[Haskell-cafe] Re: Sugestion for a basic Utf8 type.
Mauricio
briqueabraque at yahoo.com
Tue Dec 2 11:50:03 EST 2008
>> I would like to sugest a new basic type in Haskell. What if we had
>> something like this (with any other quoting character):
>>
>> «Je ne parle pas français. (...) ¿Hablas español?»
>>
>> This would be of type Utf8. I think now it is not a bad idea,
>> since Haskell source code is supposed to be utf-8. The internal
>> representation of this datatype would be a null terminated utf-8
>> byte vector. ...
> Stream fusion on Haskell Unicode strings - Tom Harper
> http://www.wellquite.org/non-blog/AngloHaskell2008/tom%20harper.pdf
> (...)
Actually, what I suggest is quite different, in points I see as
worthwhile:
* His focus is on speed and memory, my goal is more elegant and
safe code.
* His approach consolidates Prelude. My approach allows complete
elimination of Prelude. If we had a Utf8 basic type, we could
have modules with many different basic types, and many different
ideas on how to 'read «something» :: <sometype>'. In the future,
we could write a module to implement some sort of not yet
invented numeral type, which other module would allow to be
readed from Chinese kanji.
* He wants to preserve many properties of [Char]. I think Utf8
type should have no standard properties at all. See next
argument on why this would avoid some unsafe code.

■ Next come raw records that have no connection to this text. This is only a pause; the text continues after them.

/-- Settles O32: each digit is below 10, so a byte holds it. -/
theorem storeDecimalDigits : Obligations.StoreDecimalDigits := by
  refine ⟨encodedAs_x 0xF 0x33 (fun _ => rfl) (by decide), fun x s ha => ?_,
    fun x _ _ _ hpc hk => exec_memWrites_of_forbidden (i := .storeBcd x) rfl hpc hk⟩
  obtain ⟨t, ht, hframe, hread⟩ := exec_memWrites_of_allowed (i := .storeBcd x) rfl ha
  refine ⟨t, ht, hframe, fun hm => ?_⟩
  have hhundreds : t.readByte (dataBase s) = BitVec.ofNat 8 ((s.getV x).toNat / 100) := hread hm 0 (by decide : 0 < 3)
  have htens : t.readByte (dataBase s + 1) = BitVec.ofNat 8 ((s.getV x).toNat / 10 % 10) :=
    hread hm 1 (by decide : 1 < 3)
  have hones : t.readByte (dataBase s + 2) = BitVec.ofNat 8 ((s.getV x).toNat % 10) := hread hm 2 (by decide : 2 < 3)
  simp only [hhundreds, htens, hones, BitVec.toNat_ofNat]
  omega

/-- Settles O33. -/
theorem storeRegisterBlock : Obligations.StoreRegisterBlock := by
  refine ⟨encodedAs_x 0xF 0x55 (fun _ => rfl) (by decide), fun x s ha => ?_, fun x s _ _ hpc hk =>
    exec_memWrites_of_forbidden (i := .storeRegs x) rfl hpc (regBlock_length s x ▸ Nat.lt_succ_of_le hk)⟩
  have hlen := regBlock_length s x
  obtain ⟨t, ht, hframe, -⟩ := exec_memWrites_of_allowed (i := .storeRegs x) (s := s) rfl fun k hk =>
    ha k (by omega)
  exact ⟨t, ht, hlen ▸ hframe, fun hm => exec_storeRegs_readByte hm ht⟩

end Sys2Proof.Machine
end

section
/-! SUPPORT. Display (44_display.md): the words of DRW, the sprite's pixels on the screen (R212), what a draw toggles
and its collision flag (R211), two draws one after the other, and the clear (R210). -/

namespace Sys2Proof.Machine

/-! ### The words of DRW (R92, R96) -/

theorem formatXyn_fields_eq_iff {op : Word} {h : Nibble} :
    formatXyn h (fieldX op) (fieldY op) (fieldN op) = op ↔ fieldN1 op = h :=
  ⟨fun he => by rw [← he, fieldN1_formatXyn], fun h1 => by rw [← h1, formatXyn_fields]⟩

theorem encodedAs_xyn {w : Word} (h : Nibble) {c : Reg → Reg → Nibble → Instr}
    (henc : ∀ x y n, encode (c x y n) = formatXyn h x y n) (hw : h ++ 0x000#12 = w) :
    EncodedAs w 0xF000 fun op => c (fieldX op) (fieldY op) (fieldN op) := fun op => by
  rw [decodeWord_eq_ok_iff, henc, formatXyn_fields_eq_iff, ← hw, and_mask_F000_eq_iff]

/-! ### The sprite of a draw (R212) -/

/-- The `n` bytes of the sprite, in ascending order from I. -/
def spriteRows (s : State) (n : Nibble) : List Byte := (List.range n.toNat).map fun k => s.readByte (dataBase s + k)

theorem spriteRows_length (s : State) (n : Nibble) : (spriteRows s n).length = n.toNat := by simp [spriteRows]

theorem spriteRows_getElem (s : State) (n : Nibble) (r : Nat) (h : r < (spriteRows s n).length) :
    (spriteRows s n)[r] = s.readByte (s.i.toNat + r) := by simp [spriteRows, dataBase]

theorem rowsCover_spriteRows_iff {s : State} {x y : Reg} {n : Nibble} {px : Fin 64} {py : Fin 32} :
    RowsCover s.cfg.drawEdge (startColumn s x) (startRow s y) (spriteRows s n) px py ↔ SpriteCovers s x y n px py := by
  simp only [RowsCover, SpriteCovers, startColumn, startRow, spriteRows_getElem, spriteRows_length, exists_prop,
    exists_and_left]

/-! ### One draw (R211) -/

theorem exec_drw_of_room (x y : Reg) {n : Nibble} {s : State} (h : ∀ r < n.toNat, s.i.toNat + r ≤ 0xFFF) :
    ∃ t, exec (.drw x y n) s = .next t := by
  simp only [exec, execDrw, memReads_ok s (instrPc s) (dataBase s) n.toNat h]
  exact ⟨_, rfl⟩

theorem exec_drw_of_outside (x y : Reg) {n : Nibble} {s : State} {k : Nat} (hk : k < n.toNat)
    (hlow : ∀ r < k, s.i.toNat + r ≤ 0xFFF) (hbad : 0xFFF < s.i.toNat + k) :
    exec (.drw x y n) s = .fault (.boundsError (.memRead (s.i.toNat + k)) (instrPc s)) := by
  simp only [exec, execDrw, memReads_error s (instrPc s) (dataBase s) n.toNat k hk hlow hbad]
  rfl

section
variable {x y : Reg} {n : Nibble} {s t : State} (h : exec (.drw x y n) s = .next t)
include h

theorem exec_drw_frame :
    (∀ j : Reg, j ≠ 15 → t.getV j = s.getV j) ∧ SameMemory s t ∧ t = { s with v := t.v, fb := t.fb } := by
  obtain ⟨-, fb, coll, -, rfl⟩ := exec_drw_next h
  exact ⟨fun j hj => State.getV_setV_ne { s with fb := fb } _ hj, fun _ => rfl, rfl⟩

/-- The sprite is at most 15 rows tall, so the blit touches each pixel at most once (R211). -/
theorem exec_drw_blit :
    (∀ px py, SpriteCovers s x y n px py → pixelAt t px py = !pixelAt s px py) ∧
    (∀ px py, ¬ SpriteCovers s x y n px py → pixelAt t px py = pixelAt s px py) ∧
    ∃ coll, t.getV 15 = flagByte coll ∧
      (coll = true ↔ ∃ px py, SpriteCovers s x y n px py ∧ pixelAt s px py = true) := by
  obtain ⟨-, fb, coll, hdraw, rfl⟩ := exec_drw_next h
  have hlen : (spriteRows s n).length ≤ 32 := by rw [spriteRows_length]; omega
  have hspec := drawRows_spec s.cfg.drawEdge (startColumn s x) (startRow s y) (spriteRows s n) s.fb hlen
  simp only [rowsCover_spriteRows_iff, show drawRows _ _ _ (spriteRows s n) _ = (fb, coll) from hdraw] at hspec
  obtain ⟨hcovered, huncovered, hcoll⟩ := hspec
  exact ⟨hcovered, huncovered, coll, State.getV_setV_self { s with fb := fb } vf _, hcoll⟩
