-- ==== Sys2Proof/Certificates/Slice0/Obligations.lean ====
section
/-! DEFINITION. The statements for the provers. Each docstring names the rule of spec/ it formalises; a clause that is the
model's choice names its log entry. -/

open Sys2Proof Sys2Proof.Machine

/-! ## Encoding -/

/-- R83: the canonical words of the schedule and its four example words, and every word the FrameSequencer issues is one
of them. -/
def Obligations.CanonicalWordsDecode : Prop :=
  decode 0x0008#16 = .instr (.long true) ∧ decode 0x0000#16 = .instr (.long false) ∧
  decode 0x0009#16 = .instr (.short true) ∧ decode 0x0001#16 = .instr (.short false) ∧
  decode 0x000A#16 = .instr (.blank true) ∧ decode 0x0002#16 = .instr (.blank false) ∧
  (∀ r < 1024, decode ((BitVec.ofNat 16 r <<< 4) ||| 0x000B#16) = .instr (.active r true)) ∧
  (∀ r < 1024, decode ((BitVec.ofNat 16 r <<< 4) ||| 0x0003#16) = .instr (.active r false)) ∧
  decode 0x000C#16 = .instr (.half true) ∧ decode 0x0004#16 = .instr (.half false) ∧
  decode 0x000D#16 = .instr (.tail true) ∧ decode 0x0005#16 = .instr (.tail false) ∧
  decode 0x0003#16 = .instr (.active 0 false) ∧ decode 0x001B#16 = .instr (.active 1 true) ∧
  decode 0x23EB#16 = .instr (.active 574 true) ∧ decode 0x23F3#16 = .instr (.active 575 false) ∧
  ∀ (ph it : Nat) (even : Bool) (w : Lcw), issueWord ph it even = some w →
    w ∈ [0x0008#16, 0x0000#16, 0x0009#16, 0x0001#16, 0x000A#16, 0x0002#16, 0x000C#16, 0x0004#16, 0x000D#16, 0x0005#16] ∨
    ∃ r < 576, w = (BitVec.ofNat 16 r <<< 4) ||| 0x000B#16 ∨ w = (BitVec.ofNat 16 r <<< 4) ||| 0x0003#16

/-- Decode and encode agree: every well-formed instruction, with every operand its encoding admits, is what the decoder
reads from the encoder's word (R71, R74, R79). -/
def Obligations.DecodeOfEncodeIsTheInstruction : Prop :=
  ∀ i : Instr, i.wellFormed = true → decode (encode i) = .instr i

/-- The other direction: a word that decodes to an instruction is that instruction's only word. -/
def Obligations.EncodeOfDecodeIsTheWord : Prop :=
  ∀ (w : Lcw) (i : Instr), decode w = .instr i → i.wellFormed = true ∧ encode i = w

/-- R79, case by case, for every one of the 2^16 words, with the word's fields written as arithmetic on its number. A
reserved OP decodes to the opcode table's row for it; `Illegal(w)` of R79 is that or a rejection by name. -/
def Obligations.DecodeFollowsTheProcedure : Prop :=
  ∀ w : Lcw,
    let op := w.toNat % 8
    let par := w.toNat / 8 % 2 == 1
    let row := w.toNat / 16 % 1024
    let rsv := w.toNat / 16384
    (op = 6 → decode w = .instr (.reservedOp6 w)) ∧
    (op = 7 → decode w = .instr (.reservedOp7 w)) ∧
    (op < 6 → rsv ≠ 0 → ∃ why, decode w = .illegal why w) ∧
    (op = 3 → rsv = 0 → decode w = .instr (.active row par)) ∧
    (op < 6 → op ≠ 3 → rsv = 0 → row ≠ 0 → ∃ why, decode w = .illegal why w) ∧
    (op < 6 → op ≠ 3 → rsv = 0 → row = 0 →
      decode w = .instr (if op = 0 then .long par else if op = 1 then .short par else if op = 2 then .blank par
        else if op = 4 then .half par else .tail par))

/-- The canonical text of every instruction assembles to its word (R81). -/
def Obligations.CanonicalTextAssembles : Prop :=
  ∀ i : Instr, i.wellFormed = true → assemble (instrText i) = some [encode i]

/-- R82: FRAME expands to FIELD1 then FIELD2, and word by word to what the FrameSequencer issues for each item, the
parity being even exactly when the item index is even; REP repeats its command. -/
def Obligations.FrameExpandsToTheSchedule : Prop :=
  AsmLine.frame.words = AsmLine.field1.words ++ AsmLine.field2.words ∧
  AsmLine.field1.words.length = 320 ∧ AsmLine.frame.words.length = 642 ∧
  (∀ ph < 12, ∀ it < phaseCount ph,
    AsmLine.frame.words[scheduleIndex ph it]? = issueWord ph it (scheduleIndex ph it % 2 == 0)) ∧
  ∀ (m : Nat) (c : AsmCommand), (AsmLine.rep m c).words = List.replicate m c.assemble

/-! ## TimingCompiler and configuration -/

/-- R12: `rhe(q)` is an integer nearest to `q`, and the even one where `q` is halfway between two. -/
def Obligations.RheIsNearestTiesToEven : Prop :=
  ∀ q : Rat, (∀ z : Int, |q - rhe q| ≤ |q - z|) ∧ (|q - rhe q| = 1 / 2 → rhe q % 2 = 0)

/-- R100: for a duration that is not negative, `samples(d)` is `rhe(d * FS)`; 0 for 0, the even neighbour at a tie, and 0
below half a sample; the rule's example; and every duration the core converts is not negative at a legal CFG. -/
def Obligations.SamplesRoundsTheProduct : Prop :=
  (∀ (c : Cfg) (d : Rat), c.Legal → 0 ≤ d →
    ((samples c d : Int) = rhe (d * c.fs)) ∧ samples c 0 = 0 ∧
    (∀ m : Nat, d * c.fs = m + 1 / 2 → samples c d = if m % 2 = 0 then m else m + 1) ∧
    (d * c.fs < 1 / 2 → samples c d = 0)) ∧
  samples Cfg.ref (47 / 10000000) = 63 ∧
  ∀ c : Cfg, c.Legal → 0 ≤ c.tHsync ∧ 0 ≤ c.tBurstDelay ∧ 0 ≤ burstDuration c ∧
    0 ≤ c.tBackPorch - c.tBurstDelay - burstDuration c ∧ 0 ≤ c.tActive ∧ 0 ≤ pixelDuration c ∧ 0 ≤ c.tFrontPorch ∧
    0 ≤ c.tLongPulse ∧ 0 ≤ c.tLine / 2 - c.tLongPulse ∧ 0 ≤ c.tShortPulse ∧ 0 ≤ c.tLine / 2 - c.tShortPulse ∧
    0 ≤ c.tLine / 2 ∧ 0 ≤ c.tLine / 2 - c.tHsync - c.tBackPorch

/-- R29 and R30: REF is legal; for every CFG each of the thirteen counts is `samples` of its own duration, a difference of
durations being formed once and converted once (as R101 and R102 ask); and their values in the REF column of R30. -/
def Obligations.ReferenceCounts : Prop :=
  Cfg.ref.Legal ∧
  (∀ c : Cfg,
    nHsync c = samples c c.tHsync ∧ nBdelay c = samples c c.tBurstDelay ∧
    nBurst c = samples c (c.nBurstCycles / c.fSc) ∧
    nBprem c = samples c (c.tBackPorch - c.tBurstDelay - c.nBurstCycles / c.fSc) ∧
    nActive c = samples c c.tActive ∧ nPix c = samples c (c.tActive / c.nVis) ∧ nFront c = samples c c.tFrontPorch ∧
    nLongP c = samples c c.tLongPulse ∧ nLongR c = samples c (c.tLine / 2 - c.tLongPulse) ∧
    nShortP c = samples c c.tShortPulse ∧ nShortR c = samples c (c.tLine / 2 - c.tShortPulse) ∧
    nHalf c = samples c (c.tLine / 2) ∧ nTailfill c = samples c (c.tLine / 2 - c.tHsync - c.tBackPorch)) ∧
  nHsync Cfg.ref = 63 ∧ nBdelay Cfg.ref = 12 ∧ nBurst Cfg.ref = 30 ∧ nBprem Cfg.ref = 34 ∧
  nActive Cfg.ref = 702 ∧ nPix Cfg.ref = 1 ∧ nFront Cfg.ref = 22 ∧ nLongP Cfg.ref = 369 ∧ nLongR Cfg.ref = 63 ∧
  nShortP Cfg.ref = 32 ∧ nShortR Cfg.ref = 400 ∧ nHalf Cfg.ref = 432 ∧ nTailfill Cfg.ref = 292

/-! ## Column map and pixel space -/

/-- R57, every point of it: the map starts at 0, never decreases, stays below W_REF, its last value and when that is
W_REF - 1, the columns never read, and the REF values. -/
def Obligations.ColumnMapProperties : Prop :=
  (∀ c : Cfg, c.Legal →
    columnMap c 0 = 0 ∧
    (∀ x y, x ≤ y → columnMap c x ≤ columnMap c y) ∧
    (∀ x, x < c.nVis → columnMap c x ≤ c.wRef - 1) ∧
    ((xsMax c : Int) = rhe ((c.wRef : Rat) - (c.wRef : Rat) / (c.nVis : Rat))) ∧
    (xsMax c = c.wRef - 1 ↔
      (c.wRef : Rat) / (c.nVis : Rat) < 3 / 2 ∨
        ((c.wRef : Rat) / (c.nVis : Rat) = 3 / 2 ∧ (c.wRef - 1) % 2 = 0)) ∧
    (∃ xs < c.wRef, ∀ x < c.nVis, columnMap c x ≠ xs)) ∧
  xsMax Cfg.ref = 719 ∧ (∀ x < 702, ∀ y < 702, columnMap Cfg.ref x = columnMap Cfg.ref y → x = y) ∧
  ∀ xs < 720, (∀ x < 702, columnMap Cfg.ref x ≠ xs) ↔ xs % 40 = 20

* He insists on the idea of text as something over char. Well, I'm
probably alone there, but I think this was nice, but today we
could have better approachs. Except for source code, text is a
block of information, not a sequence of anything. I explicitly
would like a type we could not map over, because we can't do
that — text is built from so many things, there's no basic unit
we can apply functions to. Even something like "printing of a
table of all characters and their unicode numbers" is
impossible, since a lot of unicode is not printable. "Are these
blocks of text equal?" also do not work like that, since
different sets of bytes can have the same meaning. If you want
some piece of text to obey specific properties, you should have
to extract it to a proper type.
Sorry if this is insane for some reason.